How to Know When to Talk to Your Kids about Sex
The Conversation You've Been Dreading
When you first bring home that little bundle of joy, suddenly it hits you that you're responsible for guiding this little person through the world. It can be an exciting, sometimes frightening and overwhelming prospect. But it's a job that most parents would say they look forward to .
That is, until they come to the realization that they're also the ones who get to explain about the thing that brought those little miracles into the world in the first place. When is that time? Is there a magic age when you should start talking to your child about sex?
There's No Magic Number
The good news is that you don't have to dread a specific day set aside on your mental calendar as that perfect time to tell your child about those birds and bees. There is no set age for when you should tell your child about sex.
The bad news (if you choose to look at it that way) is that those talks with your child about sex are a continuous thing and should occur many times over time. What these talks entail will depend on what details they're ready for, or questions they might have (often about things they have heard on TV or from their playmates or friends at school).
Start Teaching Them from the Beginning
No, you don't have to go into all the details, but you should start by teaching them the proper names for their private parts. This will make your conversation with them later, when going into the details of sex, sound less ridiculous and you'll be more likely to keep a straight face with the absence of words like "pee-pee" and the like (can't you just hear it now?).
Also, it's important to teach them about what appropriate and inappropriate touching is, as soon as they're able to understand what touching is. This will protect them from becoming victims of abuse, as well as paving the way of making conversations of this kind come more naturally for you and your child later on.
Make sure you don't overwhelm them with information they don't yet have the vocabulary or maturity to understand. Encourage them to ask questions and do your best to answer those questions on a level that they can comprehend.
Fake It If You Have to
One very important thing is to make sure you don't act uncomfortable, upset or embarrassed when talking to your children about sex. They will pick up on this and be discouraged from coming to you again.

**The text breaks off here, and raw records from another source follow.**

-- ==== Sys2Proof/Laws/PerInstr.lean ====
section
/-! SUPPORT. The encoding of every instruction, one lemma for each constructor: the slot that holds a well-formed instruction's
word decodes it to that instruction. -/

set_option Elab.async false

namespace Sys2Proof.Laws.Roundtrip

/-- The word of a well-formed instruction, in the slot that takes every opcode of its space, decodes to the instruction. -/
def Statement (i : Instr) : Prop :=
  i.wf = true → ∀ ln w, encodeWord i = some (ln, w) → decodeSlot ln.slot w = .ok i

theorem noOpBundle (stall : BitVec 5) : Statement (.noOpBundle stall) := fun _ _ _ e => noWord e

theorem paddingHeader (stall : BitVec 5) : Statement (.paddingHeader stall) := fun _ _ _ e => noWord e

theorem add (d a b : SReg) : Statement (.add d a b) := by
  intro hwf lane word henc
  obtain ⟨rfl, he⟩ := Prod.mk.inj (Option.some.inj henc)
  have op : fld word 25 7 = 1#7 := he ▸ bitsHi (bitsHi (bitsHi (bitsHi bitsAll)))
  have f19_6 : fld word 19 6 = d := he ▸ bitsHi (bitsHi (bitsHi bitsLo))
  have f13_6 : fld word 13 6 = a := he ▸ bitsHi (bitsHi bitsLo)
  have f7_6 : fld word 7 6 = b := he ▸ bitsHi bitsLo
  have f0_7 : fld word 0 7 = 0#7 := he ▸ bitsLo
  refine (scalarAt op).trans ?_
  change ((
      let d : SReg := fld word 19 6
      let a : SReg := fld word 13 6
      let b : SReg := fld word 7 6
      rsv (fld word 0 7 == 0) <|
      .ok (.add d a b) : Except Reject Instr)) = _
  rw [f19_6, f13_6, f7_6, f0_7]
  exact (rsvOk (by rfl)).trans rfl

theorem addi (d a : SReg) (i : BitVec 13) : Statement (.addi d a i) := by
  intro hwf lane word henc
  obtain ⟨rfl, he⟩ := Prod.mk.inj (Option.some.inj henc)
  have op : fld word 25 7 = 2#7 := he ▸ bitsHi (bitsHi (bitsHi bitsAll))
  have f19_6 : fld word 19 6 = d := he ▸ bitsHi (bitsHi bitsLo)
  have f13_6 : fld word 13 6 = a := he ▸ bitsHi bitsLo
  have f0_13 : fld word 0 13 = i := he ▸ bitsLo
  refine (scalarAt op).trans ?_
  change ((
      let d : SReg := fld word 19 6
      let a : SReg := fld word 13 6
      let i : BitVec 13 := fld word 0 13
      .ok (.addi d a i) : Except Reject Instr)) = _
  rw [f19_6, f13_6, f0_13]
  all_goals rfl

theorem sub (d a b : SReg) : Statement (.sub d a b) := by
  intro hwf lane word henc
  obtain ⟨rfl, he⟩ := Prod.mk.inj (Option.some.inj henc)
  have op : fld word 25 7 = 3#7 := he ▸ bitsHi (bitsHi (bitsHi (bitsHi bitsAll)))
  have f19_6 : fld word 19 6 = d := he ▸ bitsHi (bitsHi (bitsHi bitsLo))
  have f13_6 : fld word 13 6 = a := he ▸ bitsHi (bitsHi bitsLo)
  have f7_6 : fld word 7 6 = b := he ▸ bitsHi bitsLo
  have f0_7 : fld word 0 7 = 0#7 := he ▸ bitsLo
  refine (scalarAt op).trans ?_
  change ((
      let d : SReg := fld word 19 6
      let a : SReg := fld word 13 6
      let b : SReg := fld word 7 6
      rsv (fld word 0 7 == 0) <|
      .ok (.sub d a b) : Except Reject Instr)) = _
  rw [f19_6, f13_6, f7_6, f0_7]
  exact (rsvOk (by rfl)).trans rfl

theorem and (d a b : SReg) : Statement (.and d a b) := by
  intro hwf lane word henc
  obtain ⟨rfl, he⟩ := Prod.mk.inj (Option.some.inj henc)
  have op : fld word 25 7 = 4#7 := he ▸ bitsHi (bitsHi (bitsHi (bitsHi bitsAll)))
  have f19_6 : fld word 19 6 = d := he ▸ bitsHi (bitsHi (bitsHi bitsLo))
  have f13_6 : fld word 13 6 = a := he ▸ bitsHi (bitsHi bitsLo)
  have f7_6 : fld word 7 6 = b := he ▸ bitsHi bitsLo
  have f0_7 : fld word 0 7 = 0#7 := he ▸ bitsLo
  refine (scalarAt op).trans ?_
  change ((
      let d : SReg := fld word 19 6
      let a : SReg := fld word 13 6
      let b : SReg := fld word 7 6
      rsv (fld word 0 7 == 0) <|
      .ok (.and d a b) : Except Reject Instr)) = _
  rw [f19_6, f13_6, f7_6, f0_7]
  exact (rsvOk (by rfl)).trans rfl

theorem andi (d a : SReg) (i : BitVec 13) : Statement (.andi d a i) := by
  intro hwf lane word henc
  obtain ⟨rfl, he⟩ := Prod.mk.inj (Option.some.inj henc)
  have op : fld word 25 7 = 5#7 := he ▸ bitsHi (bitsHi (bitsHi bitsAll))
  have f19_6 : fld word 19 6 = d := he ▸ bitsHi (bitsHi bitsLo)
  have f13_6 : fld word 13 6 = a := he ▸ bitsHi bitsLo
  have f0_13 : fld word 0 13 = i := he ▸ bitsLo
  refine (scalarAt op).trans ?_
  change ((
      let d : SReg := fld word 19 6
      let a : SReg := fld word 13 6
      let i : BitVec 13 := fld word 0 13
      .ok (.andi d a i) : Except Reject Instr)) = _
  rw [f19_6, f13_6, f0_13]
  all_goals rfl

theorem or (d a b : SReg) : Statement (.or d a b) := by
  intro hwf lane word henc
  obtain ⟨rfl, he⟩ := Prod.mk.inj (Option.some.inj henc)
  have op : fld word 25 7 = 6#7 := he ▸ bitsHi (bitsHi (bitsHi (bitsHi bitsAll)))
  have f19_6 : fld word 19 6 = d := he ▸ bitsHi (bitsHi (bitsHi bitsLo))
  have f13_6 : fld word 13 6 = a := he ▸ bitsHi (bitsHi bitsLo)
  have f7_6 : fld word 7 6 = b := he ▸ bitsHi bitsLo
  have f0_7 : fld word 0 7 = 0#7 := he ▸ bitsLo
  refine (scalarAt op).trans ?_
  change ((
      let d : SReg := fld word 19 6
      let a : SReg := fld word 13 6
      let b : SReg := fld word 7 6
      rsv (fld word 0 7 == 0) <|
      .ok (.or d a b) : Except Reject Instr)) = _
  rw [f19_6, f13_6, f7_6, f0_7]
  exact (rsvOk (by rfl)).trans rfl

theorem ori (d a : SReg) (i : BitVec 13) : Statement (.ori d a i) := by
  intro hwf lane word henc
  obtain ⟨rfl, he⟩ := Prod.mk.inj (Option.some.inj henc)
  have op : fld word 25 7 = 7#7 := he ▸ bitsHi (bitsHi (bitsHi bitsAll))
  have f19_6 : fld word 19 6 = d := he ▸ bitsHi (bitsHi bitsLo)
  have f13_6 : fld word 13 6 = a := he ▸ bitsHi bitsLo
  have f0_13 : fld word 0 13 = i := he ▸ bitsLo
  refine (scalarAt op).trans ?_
  change ((
      let d : SReg := fld word 19 6
      let a : SReg := fld word 13 6
      let i : BitVec 13 := fld word 0 13
      .ok (.ori d a i) : Except Reject Instr)) = _
  rw [f19_6, f13_6, f0_13]
  all_goals rfl

theorem xor (d a b : SReg) : Statement (.xor d a b) := by
  intro hwf lane word henc
  obtain ⟨rfl, he⟩ := Prod.mk.inj (Option.some.inj henc)
  have op : fld word 25 7 = 8#7 := he ▸ bitsHi (bitsHi (bitsHi (bitsHi bitsAll)))
  have f19_6 : fld word 19 6 = d := he ▸ bitsHi (bitsHi (bitsHi bitsLo))
  have f13_6 : fld word 13 6 = a := he ▸ bitsHi (bitsHi bitsLo)
  have f7_6 : fld word 7 6 = b := he ▸ bitsHi bitsLo
  have f0_7 : fld word 0 7 = 0#7 := he ▸ bitsLo
  refine (scalarAt op).trans ?_
  change ((
      let d : SReg := fld word 19 6
      let a : SReg := fld word 13 6
      let b : SReg := fld word 7 6
      rsv (fld word 0 7 == 0) <|
      .ok (.xor d a b) : Except Reject Instr)) = _
  rw [f19_6, f13_6, f7_6, f0_7]
  exact (rsvOk (by rfl)).trans rfl

theorem xori (d a : SReg) (i : BitVec 13) : Statement (.xori d a i) := by
  intro hwf lane word henc
  obtain ⟨rfl, he⟩ := Prod.mk.inj (Option.some.inj henc)
  have op : fld word 25 7 = 9#7 := he ▸ bitsHi (bitsHi (bitsHi bitsAll))
  have f19_6 : fld word 19 6 = d := he ▸ bitsHi (bitsHi bitsLo)
  have f13_6 : fld word 13 6 = a := he ▸ bitsHi bitsLo
  have f0_13 : fld word 0 13 = i := he ▸ bitsLo
  refine (scalarAt op).trans ?_
  change ((
      let d : SReg := fld word 19 6
      let a : SReg := fld word 13 6
      let i : BitVec 13 := fld word 0 13
      .ok (.xori d a i) : Except Reject Instr)) = _
  rw [f19_6, f13_6, f0_13]
  all_goals rfl

theorem shl (d a b : SReg) : Statement (.shl d a b) := by
  intro hwf lane word henc
  obtain ⟨rfl, he⟩ := Prod.mk.inj (Option.some.inj henc)
  have op : fld word 25 7 = 10#7 := he ▸ bitsHi (bitsHi (bitsHi (bitsHi bitsAll)))
  have f19_6 : fld word 19 6 = d := he ▸ bitsHi (bitsHi (bitsHi bitsLo))
  have f13_6 : fld word 13 6 = a := he ▸ bitsHi (bitsHi bitsLo)
  have f7_6 : fld word 7 6 = b := he ▸ bitsHi bitsLo
  have f0_7 : fld word 0 7 = 0#7 := he ▸ bitsLo
  refine (scalarAt op).trans ?_
  change ((
      let d : SReg := fld word 19 6
      let a : SReg := fld word 13 6
      let b : SReg := fld word 7 6
      rsv (fld word 0 7 == 0) <|
      .ok (.shl d a b) : Except Reject Instr)) = _
  rw [f19_6, f13_6, f7_6, f0_7]
  exact (rsvOk (by rfl)).trans rfl

theorem shli (d a : SReg) (n : BitVec 6) : Statement (.shli d a n) := by
  intro hwf lane word henc
  obtain ⟨rfl, he⟩ := Prod.mk.inj (Option.some.inj henc)
  have op : fld word 25 7 = 11#7 := he ▸ bitsHi (bitsHi (bitsHi (bitsHi bitsAll)))
  have f19_6 : fld word 19 6 = d := he ▸ bitsHi (bitsHi (bitsHi bitsLo))
  have f13_6 : fld word 13 6 = a := he ▸ bitsHi (bitsHi bitsLo)
  have f6_7 : fld word 6 7 = 0#7 := he ▸ bitsHi bitsLo
  have f0_6 : fld word 0 6 = n := he ▸ bitsLo
  refine (scalarAt op).trans ?_
  change ((
      let d : SReg := fld word 19 6
      let a : SReg := fld word 13 6
      let n : BitVec 6 := fld word 0 6
      rsv (fld word 6 7 == 0) <|
      .ok (.shli d a n) : Except Reject Instr)) = _
  rw [f19_6, f13_6, f6_7, f0_6]
  exact (rsvOk (by rfl)).trans rfl

theorem shr (d a b : SReg) : Statement (.shr d a b) := by
  intro hwf lane word henc
  obtain ⟨rfl, he⟩ := Prod.mk.inj (Option.some.inj henc)
  have op : fld word 25 7 = 12#7 := he ▸ bitsHi (bitsHi (bitsHi (bitsHi bitsAll)))
  have f19_6 : fld word 19 6 = d := he ▸ bitsHi (bitsHi (bitsHi bitsLo))
  have f13_6 : fld word 13 6 = a := he ▸ bitsHi (bitsHi bitsLo)
  have f7_6 : fld word 7 6 = b := he ▸ bitsHi bitsLo
  have f0_7 : fld word 0 7 = 0#7 := he ▸ bitsLo
  refine (scalarAt op).trans ?_
  change ((
      let d : SReg := fld word 19 6
      let a : SReg := fld word 13 6
      let b : SReg := fld word 7 6
      rsv (fld word 0 7 == 0) <|
      .ok (.shr d a b) : Except Reject Instr)) = _
  rw [f19_6, f13_6, f7_6, f0_7]
  exact (rsvOk (by rfl)).trans rfl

It can definitely be difficult when your eight year old comes off the bus and asks if kids can have sex (and you thought they were learning about multiplication and spelling). But if this happens, how you react can determine if your child will get the rest of their information from you or from an uncontrollable outside force.
When asked a question like this, stop what you are doing and have a calm sit-down talk with your child. Ask what they have heard, what they think about what they have heard, and then go from there on what you tell them. Take your cues from your child and answer what they are ready to hear.
It Does Get Easier
Once you start having a dialog with your child about sex, it will get easier to have that next conversation, and even easier the time after that. This also makes it easier to talk to them about your family's values and standards when it comes to sex, and they'll be more likely to listen to you if you're the main source of their sex education.
With this communication, you open the door to your child and create a trust and lasting bond with them. They're more likely to listen to what you have to say when you allow them to come to you with their concerns and then honestly answer their questions.
Just use your best judgement based on your knowledge of your child when deciding how much to divulge at once. Since this is a continuous process, you don't have to fit it all in one sitting. That's a good thing! By the time you get to that part of the lesson that you most dreaded, it should go pretty smoothly (at least in comparison to a one time, tell-everything-conversation).